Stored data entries
-- ==== Sys2Proof/Machine/Hmac.lean ====
section
/-! DEFINITION. HMAC (40_primitives.md R153 to R155). -/

namespace Sys2Proof.Machine

/-- Bytewise XOR of two strings of one length (40_primitives.md R153). -/
def xorBytes (x y : Bytes) : Bytes := List.zipWith (· ^^^ ·) x y

/-- `bytes(v, n)` (00_scope.md R13). -/
def constBytes (v : Byte) (n : Nat) : Bytes := List.replicate n v

/-- The HMAC block length `B` of both hashes (40_primitives.md R153). -/
def hmacBlock : Nat := 64

/-- `K0`: a key longer than the block is hashed first, then zero bytes fill the block (40_primitives.md R153, R155). -/
def hmacKey (h : HashVariant) (key : Bytes) : Bytes :=
  let k := if key.length > hmacBlock then hashBytes h key else key
  k ++ constBytes 0x00 (hmacBlock - k.length)

/-- `HMAC_h(K, m)`, the key first (40_primitives.md R153, R154). -/
def hmac (h : HashVariant) (key m : Bytes) : Bytes :=
  let k0 := hmacKey h key
  hashBytes h (xorBytes k0 (constBytes 0x5C hmacBlock)
    ++ hashBytes h (xorBytes k0 (constBytes 0x36 hmacBlock) ++ m))

end Sys2Proof.Machine
end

Task |
Taking the line with "hashBytes h (xorBytes k0 (constBytes 0x5C" as the start and the last line of the data above as the end, write out those two lines and every line between them exactly, and only those.

Solution |
  hashBytes h (xorBytes k0 (constBytes 0x5C hmacBlock)
    ++ hashBytes h (xorBytes k0 (constBytes 0x36 hmacBlock) ++ m))

end Sys2Proof.Machine
end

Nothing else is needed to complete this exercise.